しかし、今の金正日政権は、2300万住民の搾取階級という角度から観察してこそもっと正確に見られる。旧ソ連の共産主義は滅びたが、過去のソ連政権は「特権階層」であって、「住民搾取階級」ではなかった。旧東ドイツ政権も同じだった。だが、金正日政権は、住民たちは死んでも「首領独裁政権」が護れるなら住民たちを思いのままに殺すのを「自然な行為」として考える。
金正日政権が改革・開放へ進むと信じる人々は、いくら悪い政権でも「基本的には国民のために存在するはず」という先験的思考をするからだ。言い換えれば、金正日がたとえ独裁者ではあるものの、アメリカが敵対視政策を取らず、米・北修交をやるなど対内外的な条件が成熟すれば金正日が改革・開放へ進むはずだと「錯覚」するのだ。
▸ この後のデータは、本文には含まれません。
-- ==== Sys2Proof/Machine/TimebaseReset.lean ====
section
/-! DEFINITION. The environment's operations, 46_timebase_reset.md. -/

namespace Sys2Proof.Machine

/-- `TICK n`: n microseconds pass in one operation (46_timebase_reset.md R201). -/
def execTick (n : TickCount) (s : State) : Host.Outcome State Fault Refusal := .next (passTime (tickMicros n) s)

/-- `RESET`: both domains at their reset values at once (46_timebase_reset.md R203), under the configuration that the
`cfg` inputs hold at the release (70_reset_and_hazards.md R240). -/
def execReset (s : State) : Host.Outcome State Fault Refusal := .next (resetBlock (sampleCfg s))

end Sys2Proof.Machine
end

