-- ==== Sys2Proof/Laws/Queue.lean ====
section
/-! SUPPORT. The invariant's queue part and the queue's content under an insertion, an eviction and a pop. -/

namespace Sys2Proof.Machine

/-- The invariant reads the configurations, the live mark, the frame count and the queue, and nothing else. -/
theorem Invariant.of_same {s t : State} (hs : Invariant s) (cfg : t.cfg = s.cfg) (next : t.cfgNext = s.cfgNext)
    (live : t.live = s.live) (count : t.fcnt.toNat ≤ 26) (q : t.q = s.q) (head : t.qHead = s.qHead)
    (tail : t.qTail = s.qTail) (occ : t.qCount = s.qCount) : Invariant t := by
  obtain ⟨h1, hn, h2, _, h4, h5, h6, h7, h8, h9, h10⟩ := hs
  exact ⟨cfg ▸ h1, next ▸ hn, live ▸ h2, count, by rw [head, cfg]; exact h4, by rw [tail, cfg]; exact h5,
    by rw [occ, cfg]; exact h6, by rw [head, tail, occ, cfg]; exact h7, by rw [q]; exact h8,
    by rw [q, cfg]; exact h9, by rw [q, tail, occ, cfg]; exact h10⟩

/-- Slots at different distances below N from the tail are different slots. -/
theorem slot_ne {t k n c : Nat} (hk : k < n) (hn : n < c) : (t + k) % c ≠ (t + n) % c := by
  intro h
  have h : k % c = n % c := Nat.ModEq.add_left_cancel' t h
  have hk' : k % c = k := Nat.mod_eq_of_lt (by omega)
  have hn' : n % c = n := Nat.mod_eq_of_lt hn
  omega

theorem slot_succ (t k c : Nat) : ((t + 1) % c + k) % c = (t + (k + 1)) % c := by
  rw [Nat.mod_add_mod]; congr 1; omega

/-- An insertion with room keeps the invariant. -/
theorem Invariant.afterInsert {s : State} (id : CardId) (hs : Invariant s) (room : s.qCount < s.cfg.cap) :
    Invariant (afterInsert id s) := by
  obtain ⟨h1, hn, h2, h3, h4, h5, h6, h7, h8, h9, h10⟩ := hs
  have pos : 0 < s.cfg.cap := by omega
  refine ⟨h1, hn, h2, h3, Nat.mod_lt _ pos, h5, room, ?_, Memory.write_wf _ _ h8, Memory.write_below _ h4 h9, ?_⟩
  · show (s.qHead + 1) % s.cfg.cap = (s.qTail + (s.qCount + 1)) % s.cfg.cap
    rw [h7, Nat.mod_add_mod]; congr 1
  · intro k hk
    show (Memory.read (Memory.write s.q s.qHead id) ((s.qTail + k) % s.cfg.cap)).isSome = true
    have hk : k < s.qCount + 1 := hk
    rcases Nat.lt_succ_iff_lt_or_eq.mp hk with hk | rfl
    · exact Memory.read_write_isSome _ _ (h10 k hk)
    · rw [← h7]; simp

/-- Taking the oldest entry keeps the invariant. -/
theorem Invariant.afterPop {s : State} (hs : Invariant s) (held : 0 < s.qCount) : Invariant (afterPop s) := by
  obtain ⟨h1, hn, h2, h3, h4, h5, h6, h7, h8, h9, h10⟩ := hs
  have pos : 0 < s.cfg.cap := by omega
  refine ⟨h1, hn, h2, h3, h4, Nat.mod_lt _ pos, ?_, ?_, h8, h9, ?_⟩
  · show s.qCount - 1 ≤ s.cfg.cap; omega
  · show s.qHead = ((s.qTail + 1) % s.cfg.cap + (s.qCount - 1)) % s.cfg.cap
    rw [slot_succ, h7]; congr 2; omega
  · intro k hk
    have hk : k < s.qCount - 1 := hk
    show (Memory.read s.q (((s.qTail + 1) % s.cfg.cap + k) % s.cfg.cap)).isSome = true
    rw [slot_succ]; exact h10 (k + 1) (by omega)

/-- Evicting the oldest entry keeps the invariant. -/
theorem Invariant.afterEvict {s : State} (old : CardId) (hs : Invariant s) (held : 0 < s.qCount) :
    Invariant (afterEvict old s) :=
  (hs.afterPop held).of_same rfl rfl rfl hs.count rfl rfl rfl rfl

/-- Under the invariant the oldest entry is one that a push has written: no free value is popped. -/
theorem Invariant.oldest_written {s : State} (hs : Invariant s) (held : 0 < s.qCount) :
    Memory.read s.q s.qTail = some (slotValue s s.qTail) := by
  have h := hs.written 0 held
  rw [Nat.add_zero, Nat.mod_eq_of_lt hs.tail] at h
  obtain ⟨v, hv⟩ := Option.isSome_iff_exists.mp h
  rw [hv, slotValue_written hv]

/-- The content is read from the configuration, the storage, the tail, the count and the counter of RESETs. -/
theorem content_congr {s t : State} (cfg : t.cfg = s.cfg) (q : t.q = s.q) (resets : t.resets = s.resets)
    (tail : t.qTail = s.qTail) (occ : t.qCount = s.qCount) : content t = content s := by
  simp only [content, cfg, slotValue_congr q resets, tail, occ]

@[simp] theorem content_length (s : State) : (content s).length = s.qCount := by simp [content]

/-- An insertion with room appends to the content. -/
theorem content_afterInsert {s : State} (id : CardId) (hs : Invariant s) (room : s.qCount < s.cfg.cap) :
    content (afterInsert id s) = content s ++ [id] := by
  show ((List.range (s.qCount + 1)).map fun k => slotValue (afterInsert id s) ((s.qTail + k) % s.cfg.cap))
    = content s ++ [id]
  rw [List.range_succ, List.map_append]
  congr 1
  · refine List.map_congr_left fun k hk => ?_
    have other : (s.qTail + k) % s.cfg.cap ≠ s.qHead := by
      rw [hs.cursors]; exact slot_ne (List.mem_range.mp hk) room
    simp only [slotValue, afterInsert, Memory.read_write_other _ _ other]
  · simp only [List.map_cons, List.map_nil, ← hs.cursors]
    simp [slotValue, afterInsert]

/-- Taking the oldest entry takes the head of the content. -/
theorem content_afterPop {s : State} (hs : Invariant s) (held : 0 < s.qCount) :
    content s = slotValue s s.qTail :: content (afterPop s) := by
  obtain ⟨n, hn⟩ : ∃ n, s.qCount = n + 1 := ⟨s.qCount - 1, by omega⟩
  have hpop : content (afterPop s) = (List.range n).map fun k => slotValue s ((s.qTail + (k + 1)) % s.cfg.cap) := by
    simp only [content, Sys2Proof.Machine.afterPop, hn, Nat.add_sub_cancel, adv, slot_succ]
    rfl
  rw [hpop]
  simp only [content, hn, List.range_succ_eq_map, List.map_cons, List.map_map, Nat.add_zero,
    Nat.mod_eq_of_lt hs.tail]
  rfl

theorem content_afterEvict {s : State} (old : CardId) (hs : Invariant s) (held : 0 < s.qCount) :
    content s = slotValue s s.qTail :: content (afterEvict old s) :=
  (content_afterPop hs held).trans (by rw [content_congr (s := afterPop s) (t := afterEvict old s)] <;> rfl)

theorem content_empty {s : State} (h : s.qCount = 0) : content s = [] := by simp [content, h]

/-- A push keeps the invariant. -/
theorem Invariant.pushed {id : CardId} {s t : State} {r : PushResult} (hs : Invariant s) (h : Pushed id s t r) :
    Invariant t := by
  cases h with
  | stored room head => exact hs.afterInsert id room
  | replaced full policy head tail =>
    have held : 0 < s.qCount := by omega
    refine (hs.afterEvict _ held).afterInsert id ?_
    show s.qCount - 1 < s.cfg.cap
    have := hs.occupancy; omega
  | rejected full policy => exact hs.of_same rfl rfl rfl hs.count rfl rfl rfl rfl

/-- Offering an identifier keeps the invariant. -/
theorem Invariant.offered {id : CardId} {s t : State} {d : DupVerdict} (hs : Invariant s) (h : Offered id s t d) :
    Invariant t := by
  cases h with
  | dropped => exact hs
  | passed fresh push =>
    exact (Invariant.of_same (t := noteForward id s) hs rfl rfl rfl hs.count rfl rfl rfl rfl).pushed push

/-- Under the invariant a push never faults. -/
theorem Invariant.push_total {s : State} (id : CardId) (hs : Invariant s) : ∃ t r, push id s = .ok (t, r) := by
  by_cases room : s.qCount < s.cfg.cap
  · exact ⟨_, _, push_with_room room hs.head⟩
  · cases hp : s.cfg.overflowPolicy with
    | dropOldest => exact ⟨_, _, push_evicting (by omega) hp hs.head hs.tail⟩
    | reject => exact ⟨_, _, push_rejected (by omega) hp⟩

/-- Under the invariant offering an identifier never faults. -/
theorem Invariant.offer_total {s : State} (id : CardId) (hs : Invariant s) : ∃ t d, offer id s = .ok (t, d) := by
  cases h : suppressed id s with
  | true => exact ⟨_, _, offer_suppressed h⟩
  | false =>
    obtain ⟨t, r, hp⟩ :=
      (Invariant.of_same (t := noteForward id s) hs rfl rfl rfl hs.count rfl rfl rfl rfl).push_total id
    exact ⟨_, _, offer_forwarded h hp⟩

/-- Under the invariant a pop never faults. -/
theorem Invariant.pop_total {s : State} (hs : Invariant s) : ∃ t r, pop s = .ok (t, r) := by
  by_cases held : s.qCount = 0
  · exact ⟨_, _, pop_empty held⟩
  · exact ⟨_, _, pop_entry (by omega) hs.tail⟩

end Sys2Proof.Machine
end

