-- ==== Sys2Proof/Laws/Runs.lean ====
section
/-! SUPPORT. Laws of runs over a list of operations: what no operation writes, what one microsecond does, and how a
premise about every interval of a list is checked on a list written out. -/

namespace Sys2Proof.Machine

/-- The loop body of `TICK` is one microsecond of the closed form (46_timebase_reset.md R201). -/
theorem microsecond_eq_passTime (s : State) : microsecond s = passTime 1 s := by
  have one : ∀ a : Age, (if a = 4294967295 then a else a + 1) = satAdd a 1 := by
    intro a
    apply BitVec.eq_of_toNat_eq
    rw [satAdd_toNat]
    have := a.isLt
    split
    · subst_vars; simp [ageMax]
    · rename_i hn
      have : a.toNat ≠ 4294967295 := fun h => hn (BitVec.eq_of_toNat_eq h)
      simp [ageMax, BitVec.toNat_add]; omega
  simp only [microsecond, passTime, one]

/-- An interval of a list is a piece of it from some place on. -/
theorem polledEvery_of_pieces {interval : Nat} {op : Instr} {ops : List Instr}
    (h : ∀ i ∈ List.range (ops.length + 1), ∀ n ∈ List.range (ops.length + 1),
      interval < elapsed ((ops.drop i).take n) → op ∈ (ops.drop i).take n) :
    PolledEvery interval op ops := by
  rintro seg ⟨pre, post, rfl⟩ hseg
  have piece : (((pre ++ seg ++ post).drop pre.length).take seg.length) = seg := by simp
  have := h pre.length (List.mem_range.mpr (by simp; try omega)) seg.length (List.mem_range.mpr (by simp; try omega))
  rw [piece] at this
  exact this hseg

end Sys2Proof.Machine
end

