/-- A push leaves the duplicate state and `RES` alone. -/
theorem Pushed.dup_res_eq {id : CardId} {s t : State} {r : PushResult} (h : Pushed id s t r) :
    t.dupValid = s.dupValid ∧ t.dupId = s.dupId ∧ t.ageDup = s.ageDup ∧ t.res = s.res := by
  cases h with
  | stored | replaced | rejected => exact ⟨rfl, rfl, rfl, rfl⟩

/-- A push raises the events of one of its three outcomes (60_exceptions.md R213). -/
theorem Pushed.events {id : CardId} {s t : State} {r : PushResult} (h : Pushed id s t r) :
    ∃ es, PushEvents es ∧ t.ev = s.ev ++ es := by
  cases h with
  | stored => exact ⟨_, .inl ⟨id, rfl⟩, rfl⟩
  | replaced => exact ⟨_, .inr (.inl ⟨_, id, rfl⟩), List.append_assoc ..⟩
  | rejected => exact ⟨_, .inr (.inr ⟨id, rfl⟩), rfl⟩

/-- POLL_COMPLETE of a settled full frame offers its identifier; it is never idle. -/
theorem pollComplete_offers {s t : State} (full : s.fcnt = 26) (settled : s.cfg.gapUs < s.ageBit)
    (h : exec .pollComplete s = .next t) : ∃ d, Offered (decodeId (frameRaw s.fbit)) (clearFrame s) t d := by
  simp only [exec, execPollComplete, (frameState_full_iff s).mpr full, BitVec.lt_def.mp settled, if_true] at h
  split at h <;> cases h
  exact ⟨_, offered_of_offer ‹_›⟩

/-- Settles O29, by the offer that each of the two operations makes, which a window of 0 forwards. -/
theorem zeroWindowSuppressesNothing : Obligations.ZeroWindowSuppressesNothing := by
  intro s t zero
  refine ⟨?dupFilter, ?pollComplete⟩
  case dupFilter =>
    intro id unit h
    obtain ⟨-, u, ⟨offered, rfl⟩ | ⟨offered, rfl⟩⟩ | ⟨block, -⟩ := exec_dupFilter_next h
    · obtain ⟨-, r, push⟩ := (offered_of_offer offered).of_zero_window zero
      obtain ⟨valid, last, age, res⟩ := push.dup_res_eq
      exact ⟨by rw [recordResult_res, res, noteForward_res], last, valid, age⟩
    · obtain ⟨verdict, -⟩ := (offered_of_offer offered).of_zero_window zero
      cases verdict
    · rw [unit] at block
      cases block
  case pollComplete =>
    intro full settled h
    obtain ⟨d, offer⟩ := pollComplete_offers full settled h
    obtain ⟨-, r, push⟩ := offer.of_zero_window zero
    obtain ⟨valid, -, age, -⟩ := push.dup_res_eq
    exact ⟨valid, age, push.events⟩

end Sys2Proof.Machine
end

section
/-! PROOF. The Tag Queue one operation at a time (44_queue.md R160 to R168): what Q_PUSH and Q_POP leave at level
UNIT, and Q_POP read through the content. -/

namespace Sys2Proof.Machine

/-! ### Q_PUSH -/

/-- At level UNIT the result of a push joins `RES`, and the rest is what the push leaves (44_queue.md R167). -/
theorem qPush_succeeds {id : CardId} {s t : State} (unit : s.level = .unit) (pushed : push id s = .ok (t, .success)) :
    exec (.qPush id) s = .next (recordResult .success t) := by
  simp [exec, execQPush, atUnitLevel_unit _ unit, pushed]

theorem qPush_fails {id : CardId} {s t : State} (unit : s.level = .unit) (pushed : push id s = .ok (t, .fail)) :
    exec (.qPush id) s = .next (recordResult .fail t) := by
  simp [exec, execQPush, atUnitLevel_unit _ unit, pushed]

/-- Settles O30, by what the push finds: room, a full queue that evicts, or a full queue that rejects. -/
theorem qPushStoresEvictsOrRejects : Obligations.QPushStoresEvictsOrRejects := by
  intro s id unit
  refine ⟨?room, ?evicting, ?rejecting⟩
  case room =>
    intro room head
    exact qPush_succeeds unit (push_with_room room head)
  case evicting =>
    intro count policy head tail
    exact qPush_succeeds unit (push_replaces_oldest policy count head tail)
  case rejecting =>
    intro count policy
    exact qPush_fails unit (push_rejected count.ge policy)

/-- At level UNIT a Q_PUSH is a push, with its result recorded. -/
theorem qPush_next {id : CardId} {s t : State} (unit : s.level = .unit) (h : exec (.qPush id) s = .next t) :
    ∃ u r x, Pushed id s u r ∧ t = recordResult x u := by
  obtain ⟨-, u, ⟨pushed, rfl⟩ | ⟨pushed, rfl⟩⟩ | ⟨block, -⟩ := exec_qPush_next h
  · exact ⟨u, _, _, pushed_of_push pushed, rfl⟩
  · exact ⟨u, _, _, pushed_of_push pushed, rfl⟩
  · rw [unit] at block
    cases block

/-! ### Q_POP -/

theorem qPop_empty {s : State} (unit : s.level = .unit) (vacant : s.qCount = 0) :
    exec .qPop s = .next (recordResult .empty s) := by
  simp [exec, execQPop, atUnitLevel_unit _ unit, pop_empty vacant]

theorem qPop_entry {s : State} (unit : s.level = .unit) (held : 0 < s.qCount) (tail : s.qTail < s.cfg.cap) :
    exec .qPop s = .next (recordResult (.value (slotValue s s.qTail)) (afterPop s)) := by
  simp [exec, execQPop, atUnitLevel_unit _ unit, pop_entry held tail]
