-- ==== Sys2Proof/Syntax.lean ====
section
/-! DEFINITION. The commands of the block: one constructor of `Instr` for each row of spec/opcode_table.json,
with the operands a sender gives. The table gives no bits for any row, so the operands are the model's
(log 8). What the outside world decides (a level, a measurement, whether a read failed) is an operand. -/

namespace Sys2Proof

/-- Who makes a register request: the acting client (0xFF acts as the house, R404), whether the
harbourmaster itself writes (R412), the requester's address and its tag (R325). -/
structure Req where
  client : BitVec 8
  hm : Bool
  src : W16
  tag : BitVec 14
  /-- For a path-routed request, the ports its answer takes: the arrival port here, then RET in reverse (R321). -/
  back : Option (List (BitVec 5)) := none
  deriving DecidableEq, Repr

/-- A TICK message (the tick message table, R330) with the offset that the tick unit measured for it (R331). -/
structure TickMsg where
  num : W64
  periodUs : BitVec 10
  depth : BitVec 8
  backup : Bool
  master : W16
  offsetNs : W16
  deriving DecidableEq, Repr

/-- A RECALL message (KIND 0x51, R326): replay tick 0 for none; `data` is the source device of the missing or
corrupt data and the port it last arrived on, where the recall is for such data (R338). -/
structure RecallMsg where
  f : W64
  replays : BitVec 8
  dom : DomIdx
  cause : W16
  replayTick : W64
  data : Option (W16 × BitVec 8)
  deriving DecidableEq, Repr

/-- The three registers of a frame-timer slot (R51). -/
inductive TmrReg where
  | cfg | cmpLo | cmpHi
  deriving DecidableEq, Repr

/-- The units of a berth that hold a queue (R54). -/
inductive EngUnit where
  | mxe | vxe | lt (n : BitVec 2)
  deriving DecidableEq, Repr

/-- What the memories report while one access reads (R66, R213): the event is the outside world's. `off` is the
offset of the word concerned within the access; `link` that the link ECC reported it. -/
inductive ReadEvent where
  | clean
  | sramCorrected
  | sramUncorrectable (off : Nat)
  | linkCorrected (off : Nat)
  /-- The link ECC could not correct a transfer, and its repeat was good (R213). -/
  | linkRepeated (off : Nat)
  | lpxCorrected (off : Nat)
  | lpxRetryOk (off : Nat) (link : Bool)
  | lpxRetryFail (off : Nat) (link : Bool)
  deriving DecidableEq, Repr

/-- The offset within the access at which an event lies. -/
def ReadEvent.off (x : ReadEvent) : Nat :=
  match x with
  | .clean => 0
  | .sramCorrected => 0
  | .sramUncorrectable o => o
  | .linkCorrected o => o
  | .linkRepeated o => o
  | .lpxCorrected o => o
  | .lpxRetryOk o _ => o
  | .lpxRetryFail o _ => o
金正日はそうでない。金正日にとって2300万の北韓住民は「人間」でなく、「首領独裁政権」を護る道具としての「人口」であるのみだ。だから改革・開放ができない。金正日の立場では、北韓住民が良い暮らしをするよりは貧しい方が独裁統治にはるかに有利だ。だから、一般的な独裁社会なら、段階的に民主化をしていけば良いが、北韓の場合、結局は2300万の住民が生きるのか、金正日政権が生きるのかの両断の間で決着をつけねばならないのだ。
それで、韓国をはじめとする周辺国は、金正日に「どうか頼むから改革・開放に出てきて下さい」というのではなく、「改革・開放に出るのか、核を持ってそのまま死ぬか、どちらかを選択せよ」と強要せねばならず、北韓を「改革・開放の枠組みの中へ押込んでしまう」ことだ。そういうすれば、金正日政権は時間が経ちながら死ぬようになり、北韓住民は時間が経ちながら生きるようになるのだ。
現在、金正日が最も神経を使う階層は、軍隊と自分に忠誠をつくす「革命の首都の平壌の人々」であるようだ。金正日政権の終末は、結局平壌の人々が金正日に背を向ける日になると思う。
今度の「貨幣改革」が平壌の人々にどんな影響を及ぼしているかはまだはっきり見えない。党・軍・保衛系統の人々が貨幣改革のため直ちに損をしたようではない。しかし咸鏡道、両江道、平安北道などの主要都市で商売で暮らした人々はほとんどつぶれた。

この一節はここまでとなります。